[Exercise description]
Write out exactly the lines below that run from the one containing "if fieldIn v EMB_PWR_SMOULDER" through the one containing "def State.psqCtrlWrite (s", both included, with no other lines.

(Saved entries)
-- ==== Sys2Proof/Machine/Bus.lean ====
section
/-! DEFINITION. Machine/Bus.lean: register accesses by address, as every bus master makes them (R3, R5 to R8, R280, R340, R516, R521,
R558): which registers the role has, what a write does beyond storing its value, what a read latches or moves on. -/

namespace Sys2Proof.Machine

/-! ### Role (R3, R521) -/

/-- The register block exists in the part's role. -/
def State.blockHere (s : State) (b : Nat) : Bool :=
  if b = 4 then s.ddrHere
  else if b = 10 then s.tile
  else if b = 5 ∨ b = 6 ∨ b = 7 ∨ b = 20 ∨ b = 25 ∨ b = 26 then s.sender
  else true

/-- The bits of a register that are marked for the other role: they read 0 and ignore writes. -/
def State.absentBits (s : State) (a : Nat) : Nat :=
  if s.tile then
    if 0x80100 ≤ a ∧ a < 0x80500 ∧ a % 0x80 = 0 then 0xE
    else if a = HEARTH_POLICY then 1
    else if a = REF_CFG then 7
    else if a = TS_CFG then 0xFFFF0000
    else if a = TS_STAT then 0x10
    else if a = REF_FOFF ∨ a = TS_RUNTO ∨ a = AUD_TXCFG ∨ a = AUD_TXDELAY then 0xFFFFFFFF
    else if 0x1B0020 ≤ a ∧ a ≤ 0x1B0030 then 0xFFFFFFFF
    else if LANE_SLEEP 2 ≤ a ∧ a ≤ LANE_SLEEP 7 then 0xFFFFFFFF
    else if 0x150100 ≤ a ∧ a < 0x150200 ∧ a % 0x40 = 0 then 0x1C00
    else 0
  else
    if a = THERM_TILE ∨ a = AGE_EQH ∨ a = AGE_LUM ∨ a = AGE_LMEAS then 0xFFFFFFFF
    else if AGE_LDEP 0 ≤ a ∧ a ≤ AGE_LDEP 7 then 0xFFFFFFFF
    else if a = AGE_STAT then 0x18
    else if a = TS_STAT then 0x1FF0027
    else 0

/-! ### Counts (CLRCNT) -/

/-- The register is a count. -/
def isCount (a : Nat) : Bool := match regDef a with | some d => d.count | none => false

/-- The counts of the addresses from lo up to hi return to 0. -/
def State.clearCounts (s : State) (lo hi : Nat) : State :=
  { s with regs := s.regs.filter fun e => !(decide (lo ≤ e.1) && decide (e.1 < hi) && isCount e.1) }

/-- The counts of a whole block. -/
def State.clearBlock (s : State) (b : Nat) : State := s.clearCounts (b * 0x10000) ((b + 1) * 0x10000)

/-- PSQ_CTRL.CLRCNT: the bank's counts, PFAIL and FFAIL. -/
def State.clearBank (s : State) (n : Nat) : State :=
  (((s.clearCounts (0xB0000 + 0x1000 * n) (0xB1000 + 0x1000 * n)).setReg (PSQ_FFAIL_LO n) 0).setReg (PSQ_FFAIL_HI n) 0).setReg
    (PSQ_FFAIL_MASK n) 0

/-- The effect of an operation that answers with a bus response, and whether it succeeded. -/
def State.unbus (s : State) : State × Bool :=
  match s.out with
  | .bus e _ :: os => ({ s with out := os }, !e)
  | _ => (s, true)

/-! ### Writes that do more than store -/

/-- FAB_CTRL.COMMIT (R412): every shadow priority at once. -/
def State.fabCommit (s : State) : State := (List.range 16).foldl (fun (u : State) r => u.setF (FAB_PRIO_PRIO r) (u.getF (FAB_PRIO_SH_PRIO r))) s

/-- FAB_COMMIT. -/
def evFabCommit (s : State) : State := s.fabCommit.emit (.bus false 0)

/-- HEARTH_POLICY (R340, R344): RWL fields under its LOCK. -/
def State.policyWrite (s : State) (v : Word) : State × Bool :=
  if s.flag HEARTH_POLICY_LOCK && (v &&& 0x80000007#32 != s.reg HEARTH_POLICY) then (s.lockViol HEARTH_POLICY v, false)
  else
    let t := s.plainWrite HEARTH_POLICY v
    (if fieldIn v HEARTH_POLICY_LOCK = 1 then t.setFlag HEARTH_POLICY_LOCK true else t, true)

/-- REF_CFG (R262, R268): a reference that is disabled is absent; a change of BASESRC carries the ratio of the two clocks. -/
def State.refCfgWrite (s : State) (v : Word) : State :=
  let t := s.plainWrite REF_CFG v
  let t := [0, 1, 2].foldl (fun (u : State) i => if s.flag (enF i) && !u.flag (enF i) then u.refLost i else u) t
  if s.flag REF_CFG_BASESRC = t.flag REF_CFG_BASESRC then t
  else
    let t := if s.flag REF_STAT_DEGRADED then t else t.carryRatio (t.flag REF_CFG_BASESRC)
    let t := (t.setFlag REF_STAT_DEGRADED false).setFlag REF_STAT_BASE_UNQUAL false
    t.setFlag REF_STAT_BASE_COLD (t.onOcxo && !t.tim.warm)

/-- CORD_PCFG: a port that is disabled drops its link. -/
def State.pcfgWrite (s : State) (p : Nat) (v : Word) : State :=
  let t := s.plainWrite (CORD_PCFG p) v
  if s.flag (CORD_PCFG_EN p) && !t.flag (CORD_PCFG_EN p) then ((t.linkOff p).laneSync p).healthReg else t.healthReg

/-- A LAMP register of the generation: a change of it makes a generation change pending (R183, R192). -/
def State.lampWrite (s : State) (a : Nat) (v : Word) : State :=
  let t := s.plainWrite a v
  if t.reg a = s.reg a then t else t.genPending

/-- EMB_PWR: BANK_FRAMES, then SMOULDER (R440). -/
def State.embPwrWrite (s : State) (v : Word) : State :=
  let t := s.plainWrite EMB_PWR v
  if fieldIn v EMB_PWR_SMOULDER = 1 then t.smoulder false else t

/-- PSQ_CTRL: STOP, then START, then CLRCNT; a refused START makes the whole write void (R8, R558). -/
def State.psqCtrlWrite (s : State) (n : Nat) (v : Word) (c : RegCtx) : State × Bool :=
  let t := if fieldIn v (PSQ_CTRL_STOP n) = 1 then s.psqStop n else s
  let r := if fieldIn v (PSQ_CTRL_START n) = 1 then t.psqStart n (c.vddp.getD n (s.getF (PIN_BSTAT_VDDP_MV n))) else (t, 0)
  if r.2 != 0 then ((State.vddpRead s n (r.1.getF (PIN_BSTAT_VDDP_MV n))).setFlag (PIN_BSTAT_VDDP_FAIL n) (r.1.flag (PIN_BSTAT_VDDP_FAIL n)), false)
  else (if fieldIn v (PSQ_CTRL_CLRCNT n) = 1 then r.1.clearBank n else r.1, true)

/-- LANE_ESCAN_CFG: ABORT, then START. -/
def State.escanWrite (s : State) (l : Nat) (v : Word) : State × Bool :=
  if !s.regAccepts s.bankRuns (LANE_ESCAN_CFG l) v then (s, false)
  else
    let t := s.plainWrite (LANE_ESCAN_CFG l) v
    let t := if fieldIn v (LANE_ESCAN_CFG_ABORT l) = 1 then (evEscanAbort l t).unbus.1 else t
    if fieldIn v (LANE_ESCAN_CFG_START l) = 1 then (evEscanStart l v t).unbus else (t, true)

/-- The blocks' control words: what their write-only bits do besides CLRCNT. -/
def State.ctrlWrite (s : State) (b : Nat) (v : Word) (c : RegCtx) : State × Bool :=
  let one := fun (f : Field) => fieldIn v f == 1
  match b with
  | 2 => (if one HEARTH_CTRL_NONCE_REQ then s.newNonce else s, true)
  | 3 => (if one FAB_CTRL_COMMIT then s.fabCommit else s, true)
  | 4 =>
    let t := if one DDR_CTRL_RETRAIN then s.ddrRetrainWrite else s
    (if one DDR_CTRL_SCRUB_NOW then t.ddrScrubWrite else t, true)
  | 5 =>
    if one FSQ_CTRL_START then
      let r := s.fsqStart
      (r.1, r.2 == 0)
    else (s, true)
  | 6 =>
    let t := if one COMP_CTRL_FULLDMG then s.fullDamage else s
    (if one COMP_CTRL_GCOMMIT then t.setFlag COMP_STAT_GEO_PEND true else t, true)
  | 10 => (if one LAMP_CTRL_SWEEP then s.genPending else s, true)
  | 15 => (if one NAND_CTRL_SCRUB_NOW then (evNandScrubNowRow s).unbus.1 else s, true)
  | 17 => (if one KILN_CTRL_RUN then s.kilnTrigger else s, true)
  | 18 => (if one THERM_CTRL_CLRCNT then s.setF THERM_TEMP_PEAK 0 else s, true)
  | 19 => (if one AGE_CTRL_PLAN_NOW then s.planDue c.ack else s, true)
  | 20 =>
    let t := s.plainWrite CAM_CTRL v
    (if one CAM_CTRL_PCOMMIT then t.camCommit else t, true)
  | 26 => (if one POP_CTRL_CKPT then s.popCheckpoint else s, true)
  | 27 =>
    let t := if one FW_CTRL_COMMIT then s.fwCommit else s
    (if one FW_CTRL_ABANDON then t.fwRevert else t, true)
  | _ => (s, true)

/-- The bit of CLRCNT in a block's control word. -/
def clrcntBit (b : Nat) : Nat := if b = 5 then 1 else 0

/-- A write of a block's control word at offset 0. -/
def State.blockCtrl (s : State) (b : Nat) (v : Word) (c : RegCtx) : State × Bool :=
  let r := s.ctrlWrite b v c
  if r.2 && v.getLsbD (clrcntBit b) then (r.1.clearBlock b, true) else r

/-- The blocks whose word at offset 0 is a control word with CLRCNT and nothing of its own kind of write. -/
def ctrlBlocks : List Nat := [1, 2, 3, 4, 5, 6, 8, 9, 10, 14, 15, 16, 17, 18, 19, 20, 21, 23, 24, 25, 26, 27]

/-- SRC_CTRL stands at its own offset. -/
def isCtrl (a : Nat) : Bool := (a % 0x10000 == 0 && ctrlBlocks.contains (a / 0x10000)) || a == SRC_CTRL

[Exercise response]
  if fieldIn v EMB_PWR_SMOULDER = 1 then t.smoulder false else t

/-- PSQ_CTRL: STOP, then START, then CLRCNT; a refused START makes the whole write void (R8, R558). -/
def State.psqCtrlWrite (s : State) (n : Nat) (v : Word) (c : RegCtx) : State × Bool :=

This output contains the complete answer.